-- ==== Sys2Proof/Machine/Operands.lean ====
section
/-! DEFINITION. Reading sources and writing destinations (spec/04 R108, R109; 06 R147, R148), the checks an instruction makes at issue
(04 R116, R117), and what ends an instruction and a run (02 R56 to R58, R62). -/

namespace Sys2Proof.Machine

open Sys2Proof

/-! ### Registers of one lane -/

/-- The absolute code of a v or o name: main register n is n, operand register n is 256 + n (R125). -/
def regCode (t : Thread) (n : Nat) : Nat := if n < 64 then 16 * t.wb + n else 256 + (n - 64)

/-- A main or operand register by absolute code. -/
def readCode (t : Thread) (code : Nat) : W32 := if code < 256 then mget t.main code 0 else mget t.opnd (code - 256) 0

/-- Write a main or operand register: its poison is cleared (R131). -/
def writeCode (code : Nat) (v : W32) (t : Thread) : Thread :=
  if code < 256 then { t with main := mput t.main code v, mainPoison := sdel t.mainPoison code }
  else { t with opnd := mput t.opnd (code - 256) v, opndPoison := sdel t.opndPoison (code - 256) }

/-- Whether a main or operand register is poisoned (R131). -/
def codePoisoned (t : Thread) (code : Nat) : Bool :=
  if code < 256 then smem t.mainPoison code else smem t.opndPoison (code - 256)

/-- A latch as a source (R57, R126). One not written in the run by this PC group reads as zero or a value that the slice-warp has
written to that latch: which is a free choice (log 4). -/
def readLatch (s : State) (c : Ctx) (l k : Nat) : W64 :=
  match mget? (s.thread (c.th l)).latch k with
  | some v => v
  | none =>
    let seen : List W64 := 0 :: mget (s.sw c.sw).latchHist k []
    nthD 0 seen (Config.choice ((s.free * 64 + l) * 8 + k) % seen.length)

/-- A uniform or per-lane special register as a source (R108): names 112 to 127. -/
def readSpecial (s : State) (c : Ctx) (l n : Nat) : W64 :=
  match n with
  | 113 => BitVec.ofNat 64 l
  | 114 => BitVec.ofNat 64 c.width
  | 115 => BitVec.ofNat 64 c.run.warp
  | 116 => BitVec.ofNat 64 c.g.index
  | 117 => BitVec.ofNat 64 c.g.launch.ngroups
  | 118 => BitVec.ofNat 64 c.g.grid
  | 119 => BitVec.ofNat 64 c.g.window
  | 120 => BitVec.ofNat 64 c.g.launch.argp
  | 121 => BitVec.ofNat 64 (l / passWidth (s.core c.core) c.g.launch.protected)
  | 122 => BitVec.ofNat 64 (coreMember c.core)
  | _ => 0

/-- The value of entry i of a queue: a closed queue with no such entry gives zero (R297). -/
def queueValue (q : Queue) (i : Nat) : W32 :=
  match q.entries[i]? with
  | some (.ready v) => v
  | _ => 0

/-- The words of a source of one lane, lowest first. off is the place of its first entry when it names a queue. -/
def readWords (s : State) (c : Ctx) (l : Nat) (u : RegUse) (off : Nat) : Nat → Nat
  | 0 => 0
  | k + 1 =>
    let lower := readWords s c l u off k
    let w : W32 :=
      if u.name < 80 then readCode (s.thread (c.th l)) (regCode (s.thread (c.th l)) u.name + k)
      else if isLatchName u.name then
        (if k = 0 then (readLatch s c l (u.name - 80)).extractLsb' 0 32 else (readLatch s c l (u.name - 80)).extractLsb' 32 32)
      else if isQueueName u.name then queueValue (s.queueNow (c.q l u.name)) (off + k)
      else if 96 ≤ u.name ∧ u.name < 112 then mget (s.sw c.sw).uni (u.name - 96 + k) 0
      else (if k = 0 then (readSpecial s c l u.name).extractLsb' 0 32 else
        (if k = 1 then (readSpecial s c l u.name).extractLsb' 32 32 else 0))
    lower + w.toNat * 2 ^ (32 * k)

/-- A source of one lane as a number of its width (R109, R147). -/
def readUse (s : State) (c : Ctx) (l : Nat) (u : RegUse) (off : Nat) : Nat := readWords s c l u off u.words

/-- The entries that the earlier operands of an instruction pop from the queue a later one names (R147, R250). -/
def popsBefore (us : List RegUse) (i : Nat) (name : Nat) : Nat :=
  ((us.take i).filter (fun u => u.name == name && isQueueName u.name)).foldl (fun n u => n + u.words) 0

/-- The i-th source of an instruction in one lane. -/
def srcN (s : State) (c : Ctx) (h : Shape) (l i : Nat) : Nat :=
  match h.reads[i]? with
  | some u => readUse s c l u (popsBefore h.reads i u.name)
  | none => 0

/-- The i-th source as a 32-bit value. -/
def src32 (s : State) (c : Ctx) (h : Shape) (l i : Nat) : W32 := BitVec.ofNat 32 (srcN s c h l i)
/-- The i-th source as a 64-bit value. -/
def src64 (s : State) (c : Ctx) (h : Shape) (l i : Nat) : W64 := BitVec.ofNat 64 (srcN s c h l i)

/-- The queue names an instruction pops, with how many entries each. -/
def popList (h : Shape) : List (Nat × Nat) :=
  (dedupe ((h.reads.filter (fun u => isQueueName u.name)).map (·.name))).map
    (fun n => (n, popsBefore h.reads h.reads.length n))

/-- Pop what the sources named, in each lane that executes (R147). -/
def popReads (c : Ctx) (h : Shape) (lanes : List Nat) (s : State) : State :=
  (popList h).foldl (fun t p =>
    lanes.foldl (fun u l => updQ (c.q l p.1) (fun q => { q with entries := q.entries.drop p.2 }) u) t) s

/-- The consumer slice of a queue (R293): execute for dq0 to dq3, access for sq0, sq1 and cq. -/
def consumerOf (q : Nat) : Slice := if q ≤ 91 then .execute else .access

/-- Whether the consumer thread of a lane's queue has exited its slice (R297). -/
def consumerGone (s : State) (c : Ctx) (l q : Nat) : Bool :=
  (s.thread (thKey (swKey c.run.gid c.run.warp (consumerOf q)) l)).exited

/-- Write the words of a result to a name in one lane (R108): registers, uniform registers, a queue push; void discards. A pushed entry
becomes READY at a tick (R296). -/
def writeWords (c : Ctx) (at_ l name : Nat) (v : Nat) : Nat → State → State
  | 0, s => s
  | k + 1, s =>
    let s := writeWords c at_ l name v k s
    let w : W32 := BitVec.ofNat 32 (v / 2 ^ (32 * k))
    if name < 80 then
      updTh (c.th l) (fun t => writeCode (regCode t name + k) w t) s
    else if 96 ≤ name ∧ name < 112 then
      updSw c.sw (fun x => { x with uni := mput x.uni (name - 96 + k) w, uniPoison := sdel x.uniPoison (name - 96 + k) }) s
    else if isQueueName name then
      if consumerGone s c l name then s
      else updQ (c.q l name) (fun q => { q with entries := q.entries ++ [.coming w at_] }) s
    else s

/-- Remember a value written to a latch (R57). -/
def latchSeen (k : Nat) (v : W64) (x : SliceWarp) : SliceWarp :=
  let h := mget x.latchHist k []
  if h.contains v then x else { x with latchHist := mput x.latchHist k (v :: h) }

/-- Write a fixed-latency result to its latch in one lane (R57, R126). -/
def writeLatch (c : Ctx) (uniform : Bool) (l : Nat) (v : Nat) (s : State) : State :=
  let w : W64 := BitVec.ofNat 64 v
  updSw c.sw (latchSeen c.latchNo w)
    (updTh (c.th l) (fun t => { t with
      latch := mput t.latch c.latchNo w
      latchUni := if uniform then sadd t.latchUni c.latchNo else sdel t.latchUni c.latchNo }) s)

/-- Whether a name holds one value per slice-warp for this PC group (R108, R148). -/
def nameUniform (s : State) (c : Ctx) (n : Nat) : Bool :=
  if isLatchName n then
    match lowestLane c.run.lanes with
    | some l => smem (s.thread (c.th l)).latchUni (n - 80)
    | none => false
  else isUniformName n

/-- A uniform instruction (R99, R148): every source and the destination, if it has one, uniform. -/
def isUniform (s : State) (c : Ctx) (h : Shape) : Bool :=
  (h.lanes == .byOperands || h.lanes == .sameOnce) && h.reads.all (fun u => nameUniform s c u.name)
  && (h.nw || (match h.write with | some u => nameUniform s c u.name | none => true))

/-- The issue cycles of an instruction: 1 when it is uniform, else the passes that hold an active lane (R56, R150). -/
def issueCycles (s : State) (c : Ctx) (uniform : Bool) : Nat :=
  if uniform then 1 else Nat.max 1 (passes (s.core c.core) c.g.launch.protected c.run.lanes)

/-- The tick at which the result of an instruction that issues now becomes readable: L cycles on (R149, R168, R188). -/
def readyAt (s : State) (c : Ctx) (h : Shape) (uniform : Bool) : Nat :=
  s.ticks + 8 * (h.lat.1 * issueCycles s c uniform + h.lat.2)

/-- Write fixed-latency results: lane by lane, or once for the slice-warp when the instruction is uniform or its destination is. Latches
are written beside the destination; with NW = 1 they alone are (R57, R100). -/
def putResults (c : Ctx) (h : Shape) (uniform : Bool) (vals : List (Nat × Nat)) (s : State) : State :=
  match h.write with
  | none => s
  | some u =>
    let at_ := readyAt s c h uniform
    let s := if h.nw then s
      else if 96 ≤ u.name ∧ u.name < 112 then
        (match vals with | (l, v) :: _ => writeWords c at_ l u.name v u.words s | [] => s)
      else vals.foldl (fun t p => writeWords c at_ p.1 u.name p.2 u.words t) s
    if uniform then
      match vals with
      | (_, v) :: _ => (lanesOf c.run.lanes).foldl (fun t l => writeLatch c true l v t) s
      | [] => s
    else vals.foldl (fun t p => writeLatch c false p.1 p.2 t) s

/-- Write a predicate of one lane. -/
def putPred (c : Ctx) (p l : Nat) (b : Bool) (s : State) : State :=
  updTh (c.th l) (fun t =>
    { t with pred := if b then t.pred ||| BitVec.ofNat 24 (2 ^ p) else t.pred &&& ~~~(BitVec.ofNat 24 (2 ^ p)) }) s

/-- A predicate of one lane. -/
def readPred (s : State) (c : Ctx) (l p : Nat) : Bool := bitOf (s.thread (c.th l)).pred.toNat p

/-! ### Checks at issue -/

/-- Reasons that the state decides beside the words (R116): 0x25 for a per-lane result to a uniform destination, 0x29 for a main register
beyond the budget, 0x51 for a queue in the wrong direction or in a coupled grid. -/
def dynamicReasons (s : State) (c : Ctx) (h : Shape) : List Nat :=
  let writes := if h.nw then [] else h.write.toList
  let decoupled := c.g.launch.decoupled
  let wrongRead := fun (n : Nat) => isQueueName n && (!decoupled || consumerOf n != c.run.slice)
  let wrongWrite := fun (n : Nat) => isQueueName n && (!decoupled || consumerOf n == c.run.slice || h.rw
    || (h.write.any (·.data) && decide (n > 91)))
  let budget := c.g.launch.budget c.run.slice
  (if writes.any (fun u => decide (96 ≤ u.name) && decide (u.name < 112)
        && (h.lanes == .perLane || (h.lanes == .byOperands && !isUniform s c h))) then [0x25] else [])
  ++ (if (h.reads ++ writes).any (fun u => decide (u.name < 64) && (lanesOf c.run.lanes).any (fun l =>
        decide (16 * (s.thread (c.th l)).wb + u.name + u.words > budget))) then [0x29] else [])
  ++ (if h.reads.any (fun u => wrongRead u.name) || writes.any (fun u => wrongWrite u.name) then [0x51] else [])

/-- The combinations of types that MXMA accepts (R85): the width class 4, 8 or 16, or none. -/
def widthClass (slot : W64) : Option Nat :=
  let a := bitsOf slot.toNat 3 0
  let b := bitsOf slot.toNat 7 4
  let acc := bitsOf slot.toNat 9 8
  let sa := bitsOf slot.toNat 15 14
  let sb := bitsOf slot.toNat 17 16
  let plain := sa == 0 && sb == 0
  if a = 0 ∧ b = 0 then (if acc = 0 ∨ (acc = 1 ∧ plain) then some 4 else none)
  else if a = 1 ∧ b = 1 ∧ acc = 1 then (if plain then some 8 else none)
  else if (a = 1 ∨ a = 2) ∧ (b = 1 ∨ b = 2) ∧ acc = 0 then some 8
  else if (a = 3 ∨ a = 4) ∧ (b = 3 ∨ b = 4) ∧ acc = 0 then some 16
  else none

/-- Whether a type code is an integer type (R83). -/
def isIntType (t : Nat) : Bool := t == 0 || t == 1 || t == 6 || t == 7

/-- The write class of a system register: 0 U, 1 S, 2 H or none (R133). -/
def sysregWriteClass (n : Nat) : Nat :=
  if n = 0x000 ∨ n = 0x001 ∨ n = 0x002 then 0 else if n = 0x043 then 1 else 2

* * *

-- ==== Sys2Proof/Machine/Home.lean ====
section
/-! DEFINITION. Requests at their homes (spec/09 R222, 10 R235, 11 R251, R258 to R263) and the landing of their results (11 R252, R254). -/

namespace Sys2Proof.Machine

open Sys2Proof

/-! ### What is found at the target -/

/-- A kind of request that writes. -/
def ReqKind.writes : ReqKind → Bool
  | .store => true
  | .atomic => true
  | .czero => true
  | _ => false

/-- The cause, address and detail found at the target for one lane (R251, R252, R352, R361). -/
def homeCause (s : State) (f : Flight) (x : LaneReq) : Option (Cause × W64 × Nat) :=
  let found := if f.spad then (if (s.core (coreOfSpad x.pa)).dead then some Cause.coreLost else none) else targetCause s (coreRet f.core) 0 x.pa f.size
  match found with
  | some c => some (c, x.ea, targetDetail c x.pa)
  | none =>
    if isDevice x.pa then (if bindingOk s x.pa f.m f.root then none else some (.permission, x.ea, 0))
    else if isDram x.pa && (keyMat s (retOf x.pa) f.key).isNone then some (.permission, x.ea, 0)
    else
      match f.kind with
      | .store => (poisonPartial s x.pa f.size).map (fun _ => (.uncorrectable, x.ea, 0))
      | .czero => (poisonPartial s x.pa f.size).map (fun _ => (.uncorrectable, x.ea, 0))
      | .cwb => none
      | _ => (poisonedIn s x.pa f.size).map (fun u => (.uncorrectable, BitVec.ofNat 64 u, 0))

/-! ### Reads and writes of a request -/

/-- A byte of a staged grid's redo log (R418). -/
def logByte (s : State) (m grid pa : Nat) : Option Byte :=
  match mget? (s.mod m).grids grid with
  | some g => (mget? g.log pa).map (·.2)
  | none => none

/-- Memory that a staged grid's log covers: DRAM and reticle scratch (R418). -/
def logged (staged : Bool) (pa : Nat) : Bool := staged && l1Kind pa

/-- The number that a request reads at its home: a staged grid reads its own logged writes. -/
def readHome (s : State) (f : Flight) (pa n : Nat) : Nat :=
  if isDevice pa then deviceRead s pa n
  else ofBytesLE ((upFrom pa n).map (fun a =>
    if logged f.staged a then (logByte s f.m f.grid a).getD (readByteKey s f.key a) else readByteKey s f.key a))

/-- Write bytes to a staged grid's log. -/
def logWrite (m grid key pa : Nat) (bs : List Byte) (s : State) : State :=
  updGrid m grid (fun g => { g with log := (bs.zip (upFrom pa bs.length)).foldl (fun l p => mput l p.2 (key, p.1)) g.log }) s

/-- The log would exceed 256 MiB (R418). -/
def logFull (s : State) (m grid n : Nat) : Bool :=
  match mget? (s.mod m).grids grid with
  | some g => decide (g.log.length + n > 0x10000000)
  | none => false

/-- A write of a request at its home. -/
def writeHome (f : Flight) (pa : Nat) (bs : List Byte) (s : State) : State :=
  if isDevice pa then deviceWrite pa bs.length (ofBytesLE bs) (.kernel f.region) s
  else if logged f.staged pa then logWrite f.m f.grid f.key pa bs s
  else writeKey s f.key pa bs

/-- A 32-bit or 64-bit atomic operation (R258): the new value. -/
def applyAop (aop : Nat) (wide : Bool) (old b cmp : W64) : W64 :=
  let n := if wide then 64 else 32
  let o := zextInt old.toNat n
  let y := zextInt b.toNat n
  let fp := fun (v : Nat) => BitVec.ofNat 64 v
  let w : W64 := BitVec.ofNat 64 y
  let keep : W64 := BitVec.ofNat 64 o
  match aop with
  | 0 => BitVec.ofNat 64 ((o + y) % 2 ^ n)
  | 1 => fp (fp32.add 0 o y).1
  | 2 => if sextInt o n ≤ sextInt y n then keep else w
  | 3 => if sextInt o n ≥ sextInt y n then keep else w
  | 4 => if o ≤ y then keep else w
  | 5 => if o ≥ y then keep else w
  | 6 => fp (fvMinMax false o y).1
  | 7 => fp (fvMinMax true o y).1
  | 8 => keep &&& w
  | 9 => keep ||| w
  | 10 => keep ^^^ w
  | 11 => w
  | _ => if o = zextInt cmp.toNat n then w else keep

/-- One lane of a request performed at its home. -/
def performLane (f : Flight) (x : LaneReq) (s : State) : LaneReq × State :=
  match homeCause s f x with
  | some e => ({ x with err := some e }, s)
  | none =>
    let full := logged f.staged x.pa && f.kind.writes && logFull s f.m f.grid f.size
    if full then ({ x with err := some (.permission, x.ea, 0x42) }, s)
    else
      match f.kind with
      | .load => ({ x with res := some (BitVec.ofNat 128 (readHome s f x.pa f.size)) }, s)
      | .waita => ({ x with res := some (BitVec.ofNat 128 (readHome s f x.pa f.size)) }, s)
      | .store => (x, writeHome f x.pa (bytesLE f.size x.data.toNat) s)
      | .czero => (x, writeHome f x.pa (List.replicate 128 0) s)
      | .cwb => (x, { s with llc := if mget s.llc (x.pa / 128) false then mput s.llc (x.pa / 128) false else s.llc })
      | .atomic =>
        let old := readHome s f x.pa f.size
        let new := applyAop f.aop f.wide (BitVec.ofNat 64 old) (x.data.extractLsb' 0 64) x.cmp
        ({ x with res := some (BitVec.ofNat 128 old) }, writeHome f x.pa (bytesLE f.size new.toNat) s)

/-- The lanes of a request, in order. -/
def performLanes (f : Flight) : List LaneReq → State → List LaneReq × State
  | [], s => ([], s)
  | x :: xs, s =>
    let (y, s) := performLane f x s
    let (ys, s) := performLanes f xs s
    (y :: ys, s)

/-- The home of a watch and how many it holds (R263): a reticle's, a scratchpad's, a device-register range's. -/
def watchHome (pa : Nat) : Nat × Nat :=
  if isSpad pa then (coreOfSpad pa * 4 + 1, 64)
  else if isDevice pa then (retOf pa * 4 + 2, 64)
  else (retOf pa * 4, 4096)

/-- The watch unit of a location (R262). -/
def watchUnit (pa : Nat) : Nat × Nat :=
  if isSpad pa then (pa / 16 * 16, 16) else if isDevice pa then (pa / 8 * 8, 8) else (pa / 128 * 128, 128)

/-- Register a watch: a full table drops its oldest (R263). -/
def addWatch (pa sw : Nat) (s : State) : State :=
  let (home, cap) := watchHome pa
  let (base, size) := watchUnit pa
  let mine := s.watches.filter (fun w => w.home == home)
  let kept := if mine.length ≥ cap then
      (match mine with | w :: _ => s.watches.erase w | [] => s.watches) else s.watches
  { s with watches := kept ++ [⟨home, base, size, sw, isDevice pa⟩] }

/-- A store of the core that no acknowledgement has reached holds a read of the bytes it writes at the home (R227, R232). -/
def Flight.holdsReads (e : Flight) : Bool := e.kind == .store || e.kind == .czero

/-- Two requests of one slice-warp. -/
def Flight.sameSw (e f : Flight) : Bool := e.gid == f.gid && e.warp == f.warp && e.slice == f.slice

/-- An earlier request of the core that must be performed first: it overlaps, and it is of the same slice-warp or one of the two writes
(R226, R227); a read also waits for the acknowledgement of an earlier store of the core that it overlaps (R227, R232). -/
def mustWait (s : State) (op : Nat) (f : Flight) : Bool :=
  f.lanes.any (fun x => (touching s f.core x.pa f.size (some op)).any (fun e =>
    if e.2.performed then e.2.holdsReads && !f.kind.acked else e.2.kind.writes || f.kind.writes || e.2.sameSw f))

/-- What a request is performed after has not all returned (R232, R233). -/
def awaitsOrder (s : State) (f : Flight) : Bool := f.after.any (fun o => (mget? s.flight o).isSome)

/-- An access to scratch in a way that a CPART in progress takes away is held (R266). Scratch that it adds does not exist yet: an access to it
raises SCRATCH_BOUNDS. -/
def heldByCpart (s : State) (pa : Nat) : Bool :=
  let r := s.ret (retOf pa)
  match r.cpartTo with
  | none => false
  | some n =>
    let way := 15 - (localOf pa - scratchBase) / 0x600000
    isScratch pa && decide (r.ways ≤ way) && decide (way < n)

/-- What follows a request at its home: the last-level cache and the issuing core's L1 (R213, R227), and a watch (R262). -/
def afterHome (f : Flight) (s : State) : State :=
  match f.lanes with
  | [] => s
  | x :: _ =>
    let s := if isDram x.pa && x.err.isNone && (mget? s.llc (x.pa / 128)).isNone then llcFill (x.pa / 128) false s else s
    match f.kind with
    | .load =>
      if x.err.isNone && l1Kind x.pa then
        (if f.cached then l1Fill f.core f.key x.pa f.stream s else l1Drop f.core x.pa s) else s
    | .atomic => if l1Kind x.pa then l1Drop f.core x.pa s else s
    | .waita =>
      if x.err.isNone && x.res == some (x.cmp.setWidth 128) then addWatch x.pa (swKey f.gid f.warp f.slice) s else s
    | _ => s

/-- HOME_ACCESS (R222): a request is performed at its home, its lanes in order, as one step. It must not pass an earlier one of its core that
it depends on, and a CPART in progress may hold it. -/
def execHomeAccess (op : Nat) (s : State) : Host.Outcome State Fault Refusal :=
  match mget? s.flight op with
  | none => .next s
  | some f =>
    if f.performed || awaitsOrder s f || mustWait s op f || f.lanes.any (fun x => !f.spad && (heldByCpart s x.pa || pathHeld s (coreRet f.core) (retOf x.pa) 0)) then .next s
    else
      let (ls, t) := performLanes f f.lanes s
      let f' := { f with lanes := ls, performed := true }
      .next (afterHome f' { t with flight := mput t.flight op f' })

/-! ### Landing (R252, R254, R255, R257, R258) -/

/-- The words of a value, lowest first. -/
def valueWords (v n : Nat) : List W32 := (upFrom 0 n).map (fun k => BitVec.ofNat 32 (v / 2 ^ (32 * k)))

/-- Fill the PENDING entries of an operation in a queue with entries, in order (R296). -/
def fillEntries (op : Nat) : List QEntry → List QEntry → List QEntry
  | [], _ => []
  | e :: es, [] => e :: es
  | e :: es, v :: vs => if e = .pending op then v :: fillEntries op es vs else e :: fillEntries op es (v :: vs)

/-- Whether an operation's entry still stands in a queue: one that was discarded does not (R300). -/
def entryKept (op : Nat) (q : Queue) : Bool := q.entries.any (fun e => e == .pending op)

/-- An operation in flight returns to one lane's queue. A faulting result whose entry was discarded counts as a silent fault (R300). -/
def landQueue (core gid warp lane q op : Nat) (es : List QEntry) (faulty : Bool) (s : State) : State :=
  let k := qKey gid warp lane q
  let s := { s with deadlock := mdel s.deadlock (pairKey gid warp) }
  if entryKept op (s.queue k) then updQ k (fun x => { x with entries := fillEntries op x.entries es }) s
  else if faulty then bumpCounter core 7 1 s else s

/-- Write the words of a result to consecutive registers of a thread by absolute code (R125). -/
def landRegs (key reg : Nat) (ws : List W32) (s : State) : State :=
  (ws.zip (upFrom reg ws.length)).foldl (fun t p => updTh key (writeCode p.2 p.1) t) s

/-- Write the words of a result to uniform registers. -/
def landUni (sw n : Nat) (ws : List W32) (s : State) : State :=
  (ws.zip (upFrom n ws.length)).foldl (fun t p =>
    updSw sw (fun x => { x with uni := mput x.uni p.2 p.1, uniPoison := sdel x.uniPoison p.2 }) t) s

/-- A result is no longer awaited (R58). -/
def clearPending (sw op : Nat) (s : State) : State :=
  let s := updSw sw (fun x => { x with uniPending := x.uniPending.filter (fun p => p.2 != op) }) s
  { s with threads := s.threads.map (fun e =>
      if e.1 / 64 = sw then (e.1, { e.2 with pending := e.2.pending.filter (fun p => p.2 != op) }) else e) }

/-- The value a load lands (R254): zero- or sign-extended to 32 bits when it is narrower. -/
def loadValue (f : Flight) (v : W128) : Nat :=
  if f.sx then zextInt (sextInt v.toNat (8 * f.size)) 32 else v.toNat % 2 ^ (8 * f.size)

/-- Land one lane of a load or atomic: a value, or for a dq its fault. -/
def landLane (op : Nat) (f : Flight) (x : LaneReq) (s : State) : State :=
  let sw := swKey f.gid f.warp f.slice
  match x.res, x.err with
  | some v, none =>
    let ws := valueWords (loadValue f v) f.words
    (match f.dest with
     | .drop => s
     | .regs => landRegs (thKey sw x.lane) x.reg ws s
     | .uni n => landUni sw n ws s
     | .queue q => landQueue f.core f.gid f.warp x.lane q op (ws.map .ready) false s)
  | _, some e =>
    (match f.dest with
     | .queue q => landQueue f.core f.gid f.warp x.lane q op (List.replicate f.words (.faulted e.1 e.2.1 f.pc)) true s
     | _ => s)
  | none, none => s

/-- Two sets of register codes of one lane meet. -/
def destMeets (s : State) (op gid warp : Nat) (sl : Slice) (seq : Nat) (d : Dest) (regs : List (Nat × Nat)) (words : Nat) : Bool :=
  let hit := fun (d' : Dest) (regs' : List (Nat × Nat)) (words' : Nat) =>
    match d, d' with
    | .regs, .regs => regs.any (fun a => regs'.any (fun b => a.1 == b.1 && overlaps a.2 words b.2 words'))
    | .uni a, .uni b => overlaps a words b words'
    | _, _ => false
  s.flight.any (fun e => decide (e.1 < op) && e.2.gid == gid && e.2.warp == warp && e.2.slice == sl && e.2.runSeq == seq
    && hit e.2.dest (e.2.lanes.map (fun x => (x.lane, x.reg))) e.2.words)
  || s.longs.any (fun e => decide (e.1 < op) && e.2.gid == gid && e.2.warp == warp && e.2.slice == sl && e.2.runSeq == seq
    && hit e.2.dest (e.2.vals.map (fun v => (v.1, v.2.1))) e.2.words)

INSTRUCTIONS FOR THE TASK:
Output the lines above exactly, but only those between the line holding "g.log pa).map (·.2)" and the line holding "else ofBytesLE ((upFrom pa n).map (fun a =>", inclusive.

EXERCISE ANSWER:
  | some g => (mget? g.log pa).map (·.2)
  | none => none

/-- Memory that a staged grid's log covers: DRAM and reticle scratch (R418). -/
def logged (staged : Bool) (pa : Nat) : Bool := staged && l1Kind pa

/-- The number that a request reads at its home: a staged grid reads its own logged writes. -/
def readHome (s : State) (f : Flight) (pa n : Nat) : Nat :=
  if isDevice pa then deviceRead s pa n
  else ofBytesLE ((upFrom pa n).map (fun a =>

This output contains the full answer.